Spark is built using Apache Maven. To build Spark and its example programs, run:

build/mvn -DskipTests clean package

(You do not need to do this if you downloaded a pre-built package.)

You can build Spark using more than one thread by using the -T option with Maven, see "Parallel builds in Maven 3". More detailed documentation is available from the project site, at "Building Spark".

For general development tips, including info on developing Spark using an IDE, see "Useful Developer Tools".

Interactive Scala Shell

The easiest way to start using Spark is through the Scala shell:

./bin/spark-shell

Try the following command, which should return 1000:

scala> sc.parallelize(1 to 1000).count()

Interactive Python Shell

Alternatively, if you prefer Python, you can use the Python shell:

./bin/pyspark

And run the following command, which should also return 1000:

>>> sc.parallelize(range(1000)).count()

Example Programs

Spark also comes with several sample programs in the examples directory.
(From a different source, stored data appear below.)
-- ==== Sys2Proof/WellFormed.lean ====
section
/-! DEFINITION. Which commands are well formed: every unit they name exists, and every field fits its place in the manual's layout. -/

namespace Sys2Proof

/-- The task's core exists: L0 to L319 (R3). -/
def Who.wf (w : Who) : Bool := decide (w.core < 320)

/-- Fields of a data packet header fit Table 11-4. -/
def DataHdr.wf (h : DataHdr) : Bool :=
  decide (h.ver < 16) && decide (h.cls < 16) && decide (h.type < 256) && decide (h.srank < 65536) && decide (h.drank < 65536) &&
  decide (h.swid < 65536) && decide (h.chan < 4096) && decide (h.seq < 2 ^ 32) && decide (h.ackseq < 2 ^ 32) &&
  decide (h.step < 2 ^ 32) && decide (h.phase < 65536) && decide (h.plen < 65536) && decide (h.epoch < 65536) &&
  decide (h.tsw0 < 2 ^ 32) && decide (h.tsw1 < 2 ^ 32) && decide (h.tsw2 < 2 ^ 32) && decide (h.tsw3 < 2 ^ 32) &&
  decide (h.keyid < 65536) && decide (h.iv < 2 ^ 96)

/-- Fields of a command packet header fit Table 12-1. -/
def CmdHdr.wf (h : CmdHdr) : Bool :=
  decide (h.ver < 16) && decide (h.cls < 16) && decide (h.kind < 16) && decide (h.opcode < 65536) && decide (h.queue < 65536) &&
  decide (h.seq < 2 ^ 32) && decide (h.plen < 65536) && decide (h.tag < 2 ^ 32) && decide (h.hrank < 65536) &&
  decide (h.keyid < 65536) && decide (h.iv < 2 ^ 96)

/-- Header fields of an Ethernet frame fit theirs. -/
def EthFrame.wf (f : EthFrame) : Bool :=
  f.vlan.all (fun v => decide (v < 4096)) && decide (f.udpSrc < 65536) && decide (f.udpDst < 65536) && decide (f.dst < 2 ^ 128) &&
  decide (f.hop < 256) && decide (f.prio < 8) && decide (f.bytes ≤ 9216) && decide (f.src < 2 ^ 128)

/-- The sensed unit exists (Table 17-3). -/
def SenseUnit.wf : SenseUnit → Bool
  | .dieFrame f => decide (f < 64)
  | .super x => decide (x < Config.nSupers)
  | .deep | .input | .inlet => true

/-- What the bring-up finds names units that exist (R2, R371). -/
def BringUpEnv.wf (e : BringUpEnv) : Bool :=
  e.failed.all (fun k => decide (k < 340)) && e.deadFrames.all (fun f => decide (f < 20)) && e.combFail.all (fun x => decide (x < 16)) &&
  e.superFail.all (fun x => decide (x < Config.nSupers)) && e.deepFail.all (fun x => decide (x < Config.nDeep)) &&
  e.portFail.all (fun x => decide (x < 8)) && e.linksUp.all (fun x => decide (x < 8)) && e.burfaOk.all (fun x => decide (x < 2)) &&
  decide (e.waggleRounds ≤ 3) && e.waggleFail.all (fun k => decide (k < 340))

/-- The storage, unit and granule of a patrol scrub exist (R213; notes/assumptions/151): a super, the deep, a core's scratchpad, a
slice of the comb, the schedule SRAM, or the accumulators of a super. -/
def scrubWf (storage unit granule : Nat) : Bool :=
  if storage < 4 then decide (storage < Config.nSupers) && decide (granule < Config.superPages * 8192)
  else match storage with
    | 4 => decide (granule < Config.deepPages * 8192)
    | 5 => decide (unit < 2 ^ 38) && decide (granule < 2 ^ 24)
    | 6 => decide (unit < 320) && decide (granule < 49152)
    | 8 => decide (granule < 131072)
    | 9 | 10 | 11 | 12 => decide (storage - 9 < Config.nSupers) && decide (unit < 2048) && decide (granule < 4096)
    | _ => false

/-- The command is well formed. -/
def Instr.wf : Instr → Bool
  | .add w _ _ _ | .sub w _ _ _ | .mul w _ _ _ | .divu w _ _ _ | .remu w _ _ _ | .and w _ _ _ | .or w _ _ _ | .xor w _ _ _
  | .shl w _ _ _ | .shr w _ _ _ | .sra w _ _ _ | .slt w _ _ _ | .sltu w _ _ _ | .min w _ _ _ | .max w _ _ _
  | .addi w _ _ _ | .andi w _ _ _ | .ori w _ _ _ | .xori w _ _ _ | .shli w _ _ _ | .shri w _ _ _ | .srai w _ _ _ | .slti w _ _ _
  | .luh w _ _ | .lui w _ _ | .ld w _ _ _ | .lw w _ _ _ | .st w _ _ _ | .sw w _ _ _ | .gld w _ _ _ | .glw w _ _ _
  | .gst w _ _ _ | .gsw w _ _ _ | .gatom w _ _ _ _ | .beq w _ _ _ | .bne w _ _ _ | .blt w _ _ _ | .bge w _ _ _
  | .bltu w _ _ _ | .bgeu w _ _ _ | .jal w _ _ | .jr w _ _ _ | .tend w _ | .tabt w _ | .spr w _ _ | .fence w | .bwait w _
  | .rng w _ _ _ | .pushm w _ _ _ _ | .pushv w _ _ _ | .mvr w _ | .estat w _ _ _ | .sarm w _ _ | .swait w _ | .semw w _ _
  | .sems w _ _ | .wopen w _ _ | .wclose w _ => w.wf
  | .taskStart n | .mma n | .heldTileLoad n | .mdrain n | .malign n | .fadd n | .fsub n | .fmul n | .fma n | .fnma n | .fmax n
  | .fmin n | .fabs n | .fneg n | .fcpys n | .fmov n | .fceq n | .fclt n | .fcle n | .fcun n | .iadd n | .isub n | .imul n
  | .vectorAnd n | .vectorOr n | .vectorXor n | .vectorShl n | .vectorShr n | .vectorSra n | .imax n | .imin n | .iceq n
  | .iclt n | .iota n | .fscl n | .rcp n | .rsqrt n | .sqrt n | .div n | .exp2 n | .log2 n | .exp n | .log n | .tanh n | .sigm n
  | .cvtb n | .cvtfl n | .cvtfh n | .rsum n | .rmax n | .rmin n | .mand n | .mor n | .mxor n | .mnot n | .vld n | .vst n
  | .vldb n | .vstb n | .vcfg n | .vout n | .inboundHoldWrite n | .combAtomic n | .coreFailure n => decide (n < 320)
  | .copy n i | .blockTranspose n i | .sliceSend n i | .weantaerSend n i | .guardClear n i | .descriptorRequest n i
  | .descriptorCompletion n i | .creditMessage n i | .foragerRequest n i => decide (n < 320) && decide (i < 32)
  | .requestLands n _ => decide (n < 320)
  | .signalMessage n m => decide (n < 320) && decide (m < 320)
  | .bucketRefill | .migrationStart | .tmloRead | .bringUpTimeout | .missingBitmapSend | .updateStaged | .reportKeyExpiry
  | .deepPowerDown _ | .blackBoxRecordProgrammed | .powerLoss | .enableDeassert | .inputOvervoltage | .standbyRailLost
  | .holdUpCharged | .ftcmt _ | .ptcmt _ | .pcfgModeWrite _ => true
  | .beatRelease p _ c f _ => decide (p < 4) && decide (c < 3) && decide (f < 20)
  | .deadlock p c => decide (p < 4) && decide (c < 32)
  | .barrierTimeout p | .holdClockGate p | .partitionResetFailure p | .partitionReset p _ | .baseCopied p | .baseComplete p =>
    decide (p < 4)
  | .baseAbandonment p b => decide (p < 4) && (match b with | .self => true | .member r => decide (r < 65536))
  | .frameWake f => decide (f < 20)
  | .promote c | .demote c | .openw c | .combw c | .microBatchPreparation c => decide (c < 32)
  | .readyWrite c r | .relsWrite c r => decide (c < 32) && decide (r < 256)
  | .migrationCopied ch => decide (ch < 8)
  | .combFill s l => decide (s < 16) && decide (l < 2 ^ 32)
  | .patrolScrub e g _ _ => scrubWf e.storage e.unit g
  | .rowRepair x _ _ => decide (x < Config.nSupers)
  | .pageRetirement x p => decide (x < Config.nSupers) && decide (p < Config.superPages)
  | .tierMapEntryError p => decide (p < 2 ^ 22)
  | .contributionArrival x | .parkedContributionRetry x _ | .memorySideAdd x | .fusedUpdate x _ | .superPowerDown x _ =>
    decide (x < Config.nSupers)
  | .pushReceipt p k | .placementRetry p k | .relwWrite p k | .ackTimer p k | .creditRetry p k
  | .rateIncreaseTick p k => decide (p < 4) && decide (k < 2 ^ 24)
  | .rtoExpiry p k => decide (p < 4) && decide (k.chan < 2 ^ 24) && decide (k.seq < 2 ^ 32)
  | .normPartialArrival p g r t _ => decide (p < 4) && decide (g < 16) && decide (r < 65536) && decide (t < 2 ^ 32)
  | .normFactorArrival p g t _ => decide (p < 4) && decide (g < 16) && decide (t < 2 ^ 32)
  | .frameReceive e f => decide (e < 8) && f.wf
  | .dataPacketReceive n h _ u pl => decide (n < 2) && h.wf && decide (u < 65536) && decide (pl.length < 65536)
  | .ackReceive n h | .nakReceive n h | .creditReceive n h => decide (n < 2) && h.wf
  | .pfcFrameReceive e q => decide (e < 8) && decide (q < 256)
  | .announceReceive n a pl => decide (n < 2) && decide (a < 2 ^ 128) && decide (pl.length < 65536)
  | .announceTimer e | .linkUp e | .linkDown e | .transitFrameDeparture e => decide (e < 8)
  | .pfcPauseExpiry e q => decide (e < 8) && decide (q < 8)
  | .peerMissTick k => decide (k < 65536)
  | .failback p r => decide (p < 4) && decide (r < 65536)
  | .ptpMessage e _ _ => decide (e.port < 8) && decide (e.domain < 256)
  | .commandPacketReceive n a h u pl =>
    decide (n < 2) && decide (a < 2 ^ 128) && h.wf && decide (u < 65536) && decide (pl.length < 65536)
  | .ident q | .echo q | .pread q | .pwrite q | .pswap q | .qbind q | .qreset q | .memread q | .memwrite q | .place q | .lbegin q
  | .ldata q | .lcommit q | .unload q | .start q | .cap q | .stepparam q | .base q | .replay q | .snapshot q | .bbread q | .attest q
  | .keyrel q | .operatorEnrolment q | .fwupdate q | .ctxset q | .acctread q => decide (q < 64)
  | .discard q l | .coreReset q l | .frameReset q l => decide (q < 64) && l.all (fun k => decide (k < 340))
  | .ptest q _ => decide (q < 64)
  | .rebuild q _ _ _ _ => decide (q < 64)
  | .moduleReset q e => decide (q < 64) && e.wf
  | .commandComplete q c => decide (q < 64) && decide (c < 2 ^ 32)
  | .eventAcknowledgement c n => decide (c < 69) && decide (n < 2 ^ 32)
  | .eventResend c => decide (c < 69)
  | .cenWrite k _ | .cageOvercurrent k | .deviceRemoval k => decide (k < 8)
  | .deviceInsertion k w m _ => decide (k < 8) && decide (w < 65536) && decide (m < 8)
  | .parameterWrite k _ => decide (k < 2 ^ 32)
  | .logRecordReceipt p r ws => decide (p < 4) && decide (r < 65536) && decide (ws.length = 8)
  | .parityContributionReceipt p m t k _ _ => decide (p < 4) && decide (m < 16) && decide (t < 2 ^ 32) && decide (k < 16)
  | .enableAssert _ e | .standbyRailPresent e => e.wf
  | .inputPowerReturn v e => decide (v < 2 ^ 16) && e.wf
  | .inputLow v => decide (v < 2 ^ 16)
  | .waggleChunk a r n o _ _ => decide (a < 65536) && decide (r < 65536) && decide (n < 2 ^ 32) && decide (o < 2 ^ 32)
  | .thermalSample u _ => u.wf

end Sys2Proof
end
To run one of them, use ./bin/run-example <class> [params]. For example:

./bin/run-example SparkPi

will run the Pi example locally.

You can set the MASTER environment variable when running examples to submit examples to a cluster. This can be a mesos:// or spark:// URL, "yarn" to run on YARN, and "local" to run locally with one thread, or "local[N]" to run locally with N threads. You can also use an abbreviated class name if the class is in the examples package. For instance:

MASTER=spark://host:7077 ./bin/run-example SparkPi

Many of the example programs print usage help if no params are given.

Running Tests

Testing first requires building Spark. Once Spark is built, tests can be run using:

./dev/run-tests

Please see the guidance on how to run tests for a module, or individual tests.

A Note About Hadoop Versions

Spark uses the Hadoop core library to talk to HDFS and other Hadoop-supported storage systems. Because the protocols have changed in different versions of Hadoop, you must build Spark against the same version that your cluster runs.

Please refer to the build documentation at "Specifying the Hadoop Version" for detailed guidance on building for a particular distribution of Hadoop, including building for particular Hive and Hive Thriftserver distributions.

Configuration

Please refer to the Configuration Guide in the online documentation for an overview on how to configure Spark.

## Contributing

Please review the Contribution to Spark guide for information on how to get started contributing to the project.